Questa volta però le urla non arrivano. Sento due giri di chiave a
una porta blindata del piano di sopra e poco dopo un suono di
campanello sul pianerottolo. Un breve silenzio. Poi sento parlottare.
Subito dopo qualcuno scende le scale rumorosamente. Suonano alla
porta. Alla mia porta. Vorrei far finta di non essere in casa, potrei
farlo, in fondo che ne sanno di chi c'è e di chi non c'è, e poi,
perchè suonano proprio a me, siamo in tanti in questo maledetto
posto.Vado ad aprire. Mi trovo davanti la moglie del vecchio. Non so
quale occhio guardare. Guardo un punto al centro della fronte. Mi
chiede se posso aiutarla, è sola in casa, suo figlio è uscito e suo
marito è caduto dal letto. Non si agita. Parla piano, con tono
rassegnato e un'espressione mortificata, di quelle esibite al
bisogno. Mi precede e salgo con lei le scale fino al quarto piano con
addosso un senso di stretta allo stomaco, adeguandomi alla sua
andatura che non è veloce come mi aspetterei, vista la situazione.
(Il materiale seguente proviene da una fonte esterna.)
-- ==== Sys2Proof/Tests/Slice0.lean ====
section
/-! SUPPORT. Tests: the words of the encodings, terms that have no encoding, single steps checked against the worked
examples of the spec, and for each obligation a state that meets its hypotheses. -/

namespace Sys2Proof.Tests
open Sys2Proof Sys2Proof.Machine

set_option maxRecDepth 100000
set_option Elab.async false

/-- The decoder reads these 32-bit words, in memory order, as the instruction, and nothing is left. -/
abbrev reads (ws : List Nat) (i : Instr) : Prop :=
  (match decodeBytes (ws.flatMap (leBytes 4)) with
   | .ok (j, []) => decide (j = i)
   | _ => false) = true

/-- R107: each word of the group, its fields as the table and R80 to R83 place them; the first word bit by bit. -/
theorem test_words_intr :
    reads [0b000000000_00111_00110_00101_000001_00] (.add 5 6 7) ∧
    reads [0x9cc504] (.sub 5 6 7) ∧
    reads [0x11cc504] (.andX 5 6 7) ∧
    reads [0x19cc504] (.orX 5 6 7) ∧
    reads [0x21cc504] (.xorX 5 6 7) ∧
    reads [0x29cc504] (.andn 5 6 7) ∧
    reads [0x31cc504] (.orn 5 6 7) ∧
    reads [0x380c504] (.brev 5 6) ∧
    reads [0x41cc504] (.sll 5 6 7) ∧
    reads [0x49cc504] (.srl 5 6 7) ∧
    reads [0x51cc504] (.sra 5 6 7) ∧
    reads [0x59cc504] (.rol 5 6 7) ∧
    reads [0x61cc504] (.ror 5 6 7) ∧
    reads [0x69cc504] (.slt 5 6 7) ∧
    reads [0x71cc504] (.sltu 5 6 7) ∧
    reads [0x79cc504] (.minX 5 6 7) ∧
    reads [0x81cc504] (.maxX 5 6 7) ∧
    reads [0x89cc504] (.minu 5 6 7) ∧
    reads [0x91cc504] (.maxu 5 6 7) ∧
    reads [0x99cc504] (.mul 5 6 7) ∧
    reads [0xa1cc504] (.mulh 5 6 7) ∧
    reads [0xa9cc504] (.mulhu 5 6 7) ∧
    reads [0xb1cc504] (.div 5 6 7) ∧
    reads [0xb9cc504] (.divu 5 6 7) ∧
    reads [0xc1cc504] (.rem 5 6 7) ∧
    reads [0xc9cc504] (.remu 5 6 7) ∧
    reads [0xd00c504] (.clz 5 6) ∧
    reads [0xd80c504] (.ctz 5 6) ∧
    reads [0xe00c504] (.popc 5 6) ∧
    reads [0xe80c504] (.bswap 5 6) ∧
    reads [0xf08c504] (.sext 5 6 .w32) ∧
    reads [0xf88c504] (.zext 5 6 .w32) := by
  decide

/-- R108: each word of the group, its fields as the table and R80 to R83 place them; the first word bit by bit. -/
theorem test_words_imm :
    reads [0b100000000_00011_00110_00101_000010_00] (.addi 5 6 8195) ∧
    reads [0xc509, 0x76543210, 0xfedcba98] (.addiLit 5 6 18364758544493064720) ∧
    reads [0x800cc50c] (.andi 5 6 8195) ∧
    reads [0xc50d, 0x76543210, 0xfedcba98] (.andiLit 5 6 18364758544493064720) ∧
    reads [0x800cc510] (.ori 5 6 8195) ∧
    reads [0xc511, 0x76543210, 0xfedcba98] (.oriLit 5 6 18364758544493064720) ∧
    reads [0x800cc514] (.xori 5 6 8195) ∧
    reads [0xc515, 0x76543210, 0xfedcba98] (.xoriLit 5 6 18364758544493064720) ∧
    reads [0x800cc518] (.slti 5 6 8195) ∧
    reads [0xc519, 0x76543210, 0xfedcba98] (.sltiLit 5 6 18364758544493064720) ∧
    reads [0x800cc51c] (.sltiu 5 6 8195) ∧
    reads [0xc51d, 0x76543210, 0xfedcba98] (.sltiuLit 5 6 18364758544493064720) := by
  decide

/-- R109: each word of the group, its fields as the table and R80 to R83 place them; the first word bit by bit. -/
theorem test_words_shifti :
    reads [0b000000001_00011_00110_00101_001000_00] (.slli 5 6 35) ∧
    reads [0x18cc520] (.srli 5 6 35) ∧
    reads [0x28cc520] (.srai 5 6 35) ∧
    reads [0x38cc520] (.rori 5 6 35) := by
  decide

/-- R110: each word of the group, its fields as the table and R80 to R83 place them; the first word bit by bit. -/
theorem test_words_upper :
    reads [0b100000000_00000_00011_00101_001001_00] (.lui 5 262147) ∧
    reads [0x80006528] (.pcadd 5 262147) ∧
    reads [0x529, 0x76543210, 0xfedcba98] (.pcaddLit 5 18364758544493064720) ∧
    reads [0x52d, 0x76543210, 0xfedcba98] (.li 5 18364758544493064720) := by
  decide

/-- R111, R112: each word of the group, its fields as the table and R80 to R83 place them; the first word bit by bit. -/
theorem test_words_bitx :
    reads [0b000000000_00111_00110_00101_001100_10, 0x60, 0x80000123] (.lea 5 6 7 3 2147483939) ∧
    reads [0x1cc533, 0x60, 0, 0x76543210, 0xfedcba98] (.leaLit 5 6 7 3 18364758544493064720) ∧
    reads [0xc536, 0, 0x43c] (.bfx 5 6 60 4) ∧
    reads [0x80c536, 0, 0x43c] (.bfxu 5 6 60 4) ∧
    reads [0x100c536, 0, 0x43c] (.bfi 5 6 60 4) ∧
    reads [0x19cc536, 9, 0] (.csel 5 6 7 9) ∧
    reads [0x21cc536, 9, 0] (.mad 5 6 7 9) ∧
    reads [0x29cc536, 0, 0] (.wfield 5 6 7) := by
  decide

/-- R113: each word of the group, its fields as the table and R80 to R83 place them; the first word bit by bit. -/
theorem test_words_fps :
    reads [0b000000000_00111_00110_00101_001110_00] (.fadd 5 6 7) ∧
    reads [0x1cc53a, 0x80000, 0] (.faddExt 5 6 7 .rup) ∧
    reads [0x9cc538] (.fsub 5 6 7) ∧
    reads [0x9cc53a, 0x80000, 0] (.fsubExt 5 6 7 .rup) ∧
    reads [0x11cc538] (.fmul 5 6 7) ∧
    reads [0x11cc53a, 0x80000, 0] (.fmulExt 5 6 7 .rup) ∧
    reads [0x19cc538] (.fdiv 5 6 7) ∧
    reads [0x19cc53a, 0x80000, 0] (.fdivExt 5 6 7 .rup) ∧
    reads [0x200c538] (.fsqrt 5 6) ∧
    reads [0x200c53a, 0x20000, 0] (.fsqrtExt 5 6 .rna) ∧
    reads [0x29cc538] (.fmin 5 6 7) ∧
    reads [0x31cc538] (.fmax 5 6 7) ∧
    reads [0x39cc53a, 0x40009, 0] (.fmadd 5 6 7 9 .rz) ∧
    reads [0x41cc538] (.feq 5 6 7) ∧
    reads [0x49cc538] (.flt 5 6 7) ∧
    reads [0x51cc538] (.fle 5 6 7) ∧
    reads [0x580c538] (.fclass 5 6) ∧
    reads [0x60cc538] (.fcvti 5 6 .rdn) ∧
    reads [0x68cc538] (.fcvtf 5 6 .rdn) := by
  decide

/-- R115, R117: each word of the group, its fields as the table and R80 to R83 place them; the first word bit by bit. -/
theorem test_words_load :
    reads [0b100000000_11101_00110_00101_010000_00] (.ld .n32 1027 6 5) ∧
    reads [0xcc541, 0x76543210, 0xfedcba98] (.ldLit .n16 18364758544493064720 6 5) ∧
    reads [0x8074c544] (.ldP .n32 1027 6 5) := by
  decide

/-- R115, R117: each word of the group, its fields as the table and R80 to R83 place them; the first word bit by bit. -/
theorem test_words_store :
    reads [0b100000000_11010_00110_00101_010010_00] (.st 2 1027 6 5) ∧
    reads [0xcc549, 0x76543210, 0xfedcba98] (.stLit 3 18364758544493064720 6 5) ∧
    reads [0x8068c54c] (.stP 2 1027 6 5) := by
  decide

/-- R156: each word of the group, its fields as the table and R80 to R83 place them; the first word bit by bit. -/
theorem test_words_indexed :
    reads [0b000000000_00111_00110_00101_010100_10, 0x28c0, 0x80000123] (.ldx .n64 6 2147483939 5 6 7) ∧
    reads [0x1cc553, 0xc60, 0, 0x76543210, 0xfedcba98] (.ldxLit .i8 3 18364758544493064720 5 6 7) ∧
    reads [0x9cc552, 0x14c0, 0x80000123] (.stx 2 6 2147483939 5 6 7) ∧
    reads [0x9cc553, 0x1860, 0, 0x76543210, 0xfedcba98] (.stxLit 3 3 18364758544493064720 5 6 7) := by
  decide

/-- R157: each word of the group, its fields as the table and R80 to R83 place them; the first word bit by bit. -/
theorem test_words_amo :
    reads [0b001110000_00111_00110_00101_010101_00] (.amoAdd .dev true 5 6 7) ∧
    reads [0x389cc554] (.amoAnd .dev true 5 6 7) ∧
    reads [0x391cc554] (.amoOr .dev true 5 6 7) ∧
    reads [0x399cc554] (.amoXor .dev true 5 6 7) ∧
    reads [0x3a1cc554] (.amoMin .dev true 5 6 7) ∧
    reads [0x3a9cc554] (.amoMax .dev true 5 6 7) ∧
    reads [0x3b1cc554] (.amoMinu .dev true 5 6 7) ∧
    reads [0x3b9cc554] (.amoMaxu .dev true 5 6 7) ∧
    reads [0x3c1cc554] (.amoSwap .dev true 5 6 7) ∧
    reads [0x349cc554] (.amoFadd .dev 5 6 7) ∧
    reads [0x4d1cc556, 9, 0] (.amoCas .sys true 5 6 7 9) := by
  decide

/-- R161: each word of the group, its fields as the table and R80 to R83 place them; the first word bit by bit. -/
theorem test_words_memctl :
    reads [0b000000000_00000_00000_00000_010110_00] (.fenceImem) ∧
    reads [0x800058] (.fenceExt) ∧
    reads [0x11cc058] (.discard 6 7) ∧
    reads [0x184c058] (.dpref true 6) ∧
    reads [0x200c058] (.ipref 6) := by
  decide

/-- R119: each word of the group, its fields as the table and R80 to R83 place them; the first word bit by bit. -/
theorem test_words_bc :
    reads [0b100000000_11000_00110_00101_011000_00] (.beq 1027 5 6) ∧
    reads [0xc562, 0, 0x80000123] (.beqExt 2147483939 5 6) ∧
    reads [0xc563, 0, 0, 0x76543210, 0xfedcba98] (.beqLit 18364758544493064720 5 6) ∧
    reads [0x8064c560] (.bne 1027 5 6) ∧
    reads [0x4c562, 0, 0x80000123] (.bneExt 2147483939 5 6) ∧
    reads [0x4c563, 0, 0, 0x76543210, 0xfedcba98] (.bneLit 18364758544493064720 5 6) ∧
    reads [0x8068c560] (.blt 1027 5 6) ∧
    reads [0x8c562, 0, 0x80000123] (.bltExt 2147483939 5 6) ∧
    reads [0x8c563, 0, 0, 0x76543210, 0xfedcba98] (.bltLit 18364758544493064720 5 6) ∧
    reads [0x806cc560] (.bge 1027 5 6) ∧
    reads [0xcc562, 0, 0x80000123] (.bgeExt 2147483939 5 6) ∧
    reads [0xcc563, 0, 0, 0x76543210, 0xfedcba98] (.bgeLit 18364758544493064720 5 6) ∧
    reads [0x8070c560] (.bltu 1027 5 6) ∧
    reads [0x10c562, 0, 0x80000123] (.bltuExt 2147483939 5 6) ∧
    reads [0x10c563, 0, 0, 0x76543210, 0xfedcba98] (.bltuLit 18364758544493064720 5 6) ∧
    reads [0x8074c560] (.bgeu 1027 5 6) ∧
    reads [0x14c562, 0, 0x80000123] (.bgeuExt 2147483939 5 6) ∧
    reads [0x14c563, 0, 0, 0x76543210, 0xfedcba98] (.bgeuLit 18364758544493064720 5 6) := by
  decide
Arriviamo sulla soglia della porta di casa dove vedo appesa una
decorazione natalizia, di quelle che si vedono appese alle porte
delle abitazioni in questo periodo, in quasi tutte le porte, non
sulla mia. Entriamo nell’appartamento semibuio, lei mi fa strada
attraversando il soggiorno, accende la luce all'inizio del corridoio
e si dirige verso la stanza in fondo, dove c’è già Giuseppe, mi
dice, il vicino che abita con loro al quarto piano, allertato prima
di me. Entro nella camera. E' una stanza grande, dove però c'è solo
un letto piuttosto basso vicino alla finestra, attrezzato solo da un
lato con una sponda di quelle che ho visto nei letti d'ospedale
quando andavo a trovare un parente anziano, e un piccolo tavolo
accanto al letto stracolmo di scatole di medicinali, fazzoletti in
carta da naso usati e appallottolati uno sull'altro, una tazza, un
bicchiere, una bottiglia d'acqua riempita a metà. Si sente appena il
sobbollire del deumidificatore collegato alla presa sul lato opposto
all'ingresso della stanza. La luce, è quella minima di un'abat-jour
posata a pavimento. C'è un corpo a terra accanto al letto, il corpo
di uomo vecchio che non avevo mai visto e che ho sempre immaginato
sofferente. Giuseppe è accanto a lui e gli parla. Lui, si lamenta
piano. Ho paura, la stretta allo stomaco si fa più forte. E' nudo
sul pavimento a piastrelle arancioni effetto cotto, coperto solo da
uno straccio bianco che la moglie, stizzita, gli getta sul sesso un
attimo prima che io possa vedere. Non capisco perchè sia nudo. Forse
lo stava cambiando. Deglutisco, faccio cenno a Giuseppe di prendere
quel corpo inerme sotto le ascelle abbracciandolo, mentre io lo
afferro per le gambe. Il tempo dello spostamento mi sembra eterno.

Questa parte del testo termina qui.